В другом месте Иванов пытается объяснить «внутреннюю аномалию Вагнерова
творчества»
«культурно-историческим
трением,
обусловливающим
медленную
постепенность в преодолении укоренившихся традиций». Именно в результате
подобного «трения», считает Иванов, Вагнер исключает, «в явном противоречии с
принципом синтетическим, из своего «хоровода искусств» как игру драматического актера, так и реальный хор с его пением и орхестикой». Правда, сам Вагнер
опирается на «некоторое теоретическое оправдание»: он приемлет «идею хора»,
рассматривая его как «само содержание драмы», как «саму Дионисову стихию».

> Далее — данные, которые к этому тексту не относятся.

/-- Everything of the device but the bytes of its memories. `rplrun` lists, for each bank, the selections whose replays run (R282, R383). `focus`, `turn` (the group of own steps to be offered first) and `fresh` (free values used so far) are the model's own. -/
structure Dev where
  harts : SMap (Option Hart)
  mts : SMap (Option Mt)
  focus : Focus
  turn : Nat
  fresh : Nat
  cycle : Dbl
  -- time (R360, R366)
  timebase : Dbl
  sync : BitVec 2
  steps : Half
  stepAt : Dbl
  -- identity (R104, R343)
  dmapver : Word
  dmap : List Dbl
  tilerev : Half
  scanver : Half
  -- homes (R187, R281, R327, R333, R339, R414) and the codebooks that the XTs hold (R59, R341)
  tlb : List Tlb
  ctxc : List (Nat × List Byte)
  ats : List Ats
  atsAsked : List (Nat × Nat)
  atsSent : Nat
  priSent : Nat
  invalSent : Nat
  atsInval : List (Nat × Dbl × Nat)
  pri : List Pri
  priFail : List Pri
  armed : List (Nat × Nat)
  books : List (Nat × List Nat)
  hwm : SMap Nat
  rplsel : SMap Dbl
  rplrun : SMap (List Dbl)
  acnt : SMap Nat
  uncorr : List Nat
  corrected : Nat
  xmap : List (Nat × Nat)
  inval : List Inval
  moving : Option Move
  cxlCache : Bool
  bisnp : List Nat
  binders : List BinderWait
  node : Nat
  resumes : List (Dbl × Nat)
  -- Slate cores (R283)
  slateq : SMap (List Packet)
  slates : SMap (Option Slate)
  sram : SMap Byte
  senders : List (Nat × Packet)
  -- placement unit (R310-R325)
  intake : List Post
  held : List Held
  nextOrder : Nat
  graphs : List Graph
  nextGraph : Nat
  reserved : List (Nat × Nat)
  plctl : Dbl
  ltab : SMap (Option LTab)
  pages : SMap (Option Page)
  msix : List Nat
  watch : SMap (Option Watch)
  regs : SMap Dbl
  -- pre-emption (R384-R404)
  shadow : SMap (Option Saved)
  shadowOut : List (Nat × Nat × Dbl)
  swaps : List Nat
  images : List Image
  kept : List (Nat × Dbl × List (Dbl × Dbl))
  saves : List (Nat × List Nat)
  drain : Option Drain
  msgs : List (Nat × Msg)
  heldMsgs : List (Nat × Msg × Option Nat)
  pestat : BitVec 9
  pecmd : Dbl
  pearg : Dbl
  -- Indigo, loader (R342, R347)
  keys : List Nat
  objs : List Obj
  loadStatus : Nat
  -- what the read of an outside agent found last (R5, R202, R410)
  answer : List Byte
  -- application cores
  apps : SMap (Option App)
  -- network and migration
  rings : SMap (Option Ring)
  posts : List NetMsg
  wire : List NetMsg
  migs : SMap (Option Mig)
  keyHandles : List (Nat × Nat)
  rodNext : SMap Nat
  mgstat : BitVec 9
  mgarg : Dbl
  stopctx : List Nat
  -- platform (R433-R440)
  islands : SMap (Option Island)
  valarm : Dbl
  alarms : Nat
  lowSamples : Nat
  overSamples : Nat
  cappedRows : List Nat
  ready : BitVec 24
  log : List LogEntry
  firmware : Option Nat
  writing : Option Nat
  running : Nat
  staged : Bool
  dump : Bool
  halted : Bool
  trcPos : Nat
  deriving DecidableEq, Repr

/-- The machine: device memory (physical), host memory (by host physical address), peer memory (key node * 2^52 + physical address), the device, and the list of choices that move next. -/
structure State where
  mem : SMap Byte
  host : SMap Byte
  peer : SMap Byte
  dev : Dev
  agenda : List Choice
  deriving DecidableEq, Repr

/-- Reasons the machine stops: none. The spec gives every instruction and event an effect, and its faults (R369) are freezes of the agents that meet them. -/
inductive Fault where
  deriving DecidableEq, Repr

/-- Reasons a step has no meaning. -/
inductive Refusal where
  /-- Raised by an arm of exec that has no meaning yet. Safe: a stop. -/
  | notModelled (mnemonic : String)
  deriving DecidableEq, Repr

/-! Reset values -/

def Vec.reset : Vec := { v := [], tag := [], vl := 0, vtype := 0 }

/-- R95, R105, R161, R376; registers without a stated value: log 2. -/
def Hart.reset : Hart :=
  { g := [], z := [], vec := Vec.reset, m := [], mtag := [], mscale := [], rstk := [], rhid := [], spilled := 0,
    status := 0, stklim := 0, taskid := 0, ctxid := 0, place := 0, cwidth := 0, srstate := 0x9E3779B9,
    mrows := 0, mcols := 0, narrow := false, slow := 0, busy := 0, next := 0, seg := 0, parent := 0, graph := 0,
    whint := 0, seq := 0, run := .idle, thalt := false, emul := false, emulHeld := false, marked := false, last := 0,
    cause := 0, toksel := 0, inj0 := 0, inj1 := 0, stepping := false, halting := false, pending := [], packet := none,
    blocks := [], posted := [], notices := [], l1d := [], look := [], bcache := [],
    nodes := [], mout := [], zeroes := 0, ckpt := none, pcnt := [], pcfg := [], trc := [],
    victim := 0, lap := 0, lapWait := false, theftFirst := false, start := none, kicked := false, susp := none, leaving := false,
    reserve := none, violated := [], trace := [], traceLost := 0 }

/-- R279 (reset column). -/
def Port.reset : Port :=
  { q := [], bind := 0, age := 0, dx := 0, dy := 0, pport := 0, credit := 0, key := 0,
    agreed := false, owed := 0, ghost := [], link := [], linkOwed := 0 }

def Age.reset : Age :=
  { record := [], idx := [0, 0, 0, 0, 0], pass := 0, run := 0, spos := 0, port := 0, state := 0,
    part := [], done := 0, scl := [], fetch := none, nmode := false, ctx := 0 }

/-- R262 (reset column). -/
def Deque.reset : Deque :=
  { tidx := 0, bidx := 0, transit := false, ovfhead := 0, ovftail := 0, ovfcnt := 0, idle := true,
    black := false, token := false, tblack := false, spillf := false, dry := false, spare := [], stopped := false,
    back := [], ring := [], stolen := 0, thief := none, copy := none, reply := none }

def Mt.reset : Mt :=
  { scratch := [], errs := [], nonres := [], deque := Deque.reset, ports := [], ages := [], areas := [],
    ekick := 0, eentry := 0, ectx := 0, syswin := 0, waiting := [] }

def App.reset : App :=
  { x := [], user := false, pc := 0, f := [], v := [], csr := [], wlctx := 0, queue := [], out := [], unread := [], lasterr := 0, wait := none, exc := none }

def Slate.reset : Slate := { x := [], pc := 0, csr := [] }

def Page.reset : Page := { ctx := 0, en := false, irq := false, lasterr := 0, cmdaddr := 0, result := 0 }

def LTab.reset : LTab :=
  { start := 0, period := 0, record := 0, en := false, rfail := false, ctx := 0, missed := 0, slot := 0,
    held := false }

def Watch.reset : Watch :=
  { base := 0, len := 0, zone := 0, en := false, vmatch := false, armed := false, once := false,
    value := 0, vmask := 0 }

def Ring.reset : Ring :=
  { rhdr := 0, rcfg := 0, addr := 0, ctx := 0, log2n := 4, en := false, head := 0, headless := false, stopped := false,
    entry := none, got := 0 }

def Mig.reset : Mig :=
  { used := false, source := false, desc := 0, ctx := 0, dsess := 0, maxrounds := 0, stoppages := 0,
    deadline := 0, drainlim := 0, key := 0, sid := 0, peer := 0, port := 0, state := 0, round := 0, seq := 0, pos := 0, count := 0, draining := none, pagesOff := [],
    seen := [], vers := [], got := [], counts := [], recs := [], final := none, gone := false, stopped := none,
    failed := false }

/-- R433; every island stays at point 2 until SENSORS is set (R436), so that ACTUAL reads 2 from reset (log 36). -/
def Island.reset : Island := { point := 0, capped := false, actual := 2 }

/-- PLCTL at reset (R314): AGEP 2,000, BFWAIT 1,000, MINRES 100, PREEN 1. -/
def plctlReset : Dbl := BitVec.ofNat 64 (2000 + 1000 * 2 ^ 16 + 100 * 2 ^ 32 + 2 ^ 48)

/-- VALARM at reset (R434): SETW 2,150, CLRW 2,000. -/
def valarmReset : Dbl := BitVec.ofNat 64 (2150 + 2000 * 2 ^ 16)

def Dev.reset : Dev :=
  { harts := [], mts := [], focus := ⟨0, 0, 0⟩, turn := 0, fresh := 0, cycle := 0, timebase := 0, sync := 0, steps := 0,
    stepAt := 0, dmapver := 0, dmap := [], tilerev := 1, scanver := 1, tlb := [], ctxc := [], ats := [], pri := [],
    atsAsked := [], atsSent := 0, priSent := 0, invalSent := 0, atsInval := [], priFail := [], armed := [], books := [], hwm := [], rplsel := [], rplrun := [], acnt := [],
    uncorr := [], corrected := 0, xmap := [], inval := [], moving := none, cxlCache := false, bisnp := [], binders := [], node := 0,
    resumes := [], slateq := [], slates := [], sram := [], senders := [], intake := [], held := [], nextOrder := 0, graphs := [],
    nextGraph := 1, reserved := [], plctl := plctlReset, ltab := [], pages := [], msix := [],
    watch := [], regs := [], shadow := [], shadowOut := [], swaps := [], images := [], kept := [], saves := [], drain := none,
    msgs := [], heldMsgs := [], pestat := 0, pecmd := 0, pearg := 0, keys := [], objs := [],
    loadStatus := 0, answer := [], apps := [], rings := [], posts := [], wire := [], migs := [], keyHandles := [], rodNext := [], mgstat := 0, mgarg := 0, stopctx := [],
    islands := [], valarm := valarmReset, alarms := 0, lowSamples := 0, overSamples := 0,
    cappedRows := [], ready := 0, log := [], firmware := none, writing := none, running := 0, staged := false, dump := false, halted := false, trcPos := 0 }

/-- The machine right after device reset (R95): nothing listed in memory, no choice waiting. -/
def State.reset : State := { mem := [], host := [], peer := [], dev := Dev.reset, agenda := [] }

end Sys2Proof.Machine
end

Подобная трактовка хора, по убеждению Иванова, худосочна, ущербна: ведь «хор
этот — хор сокровенный и безглагольный», он — «оркестровая симфония, знаменующая динамическую основу бытия», этот «символический, бессловесный хор —
немая Воля», это — «метафизический хор всемирной Воли» и т. п. «Вагнер-иерофант не дает общине хорового голоса и слова. Почему? Она имеет право на этот
голос, потому что предполагается не толпою зрителей, а сборищем оргиастов».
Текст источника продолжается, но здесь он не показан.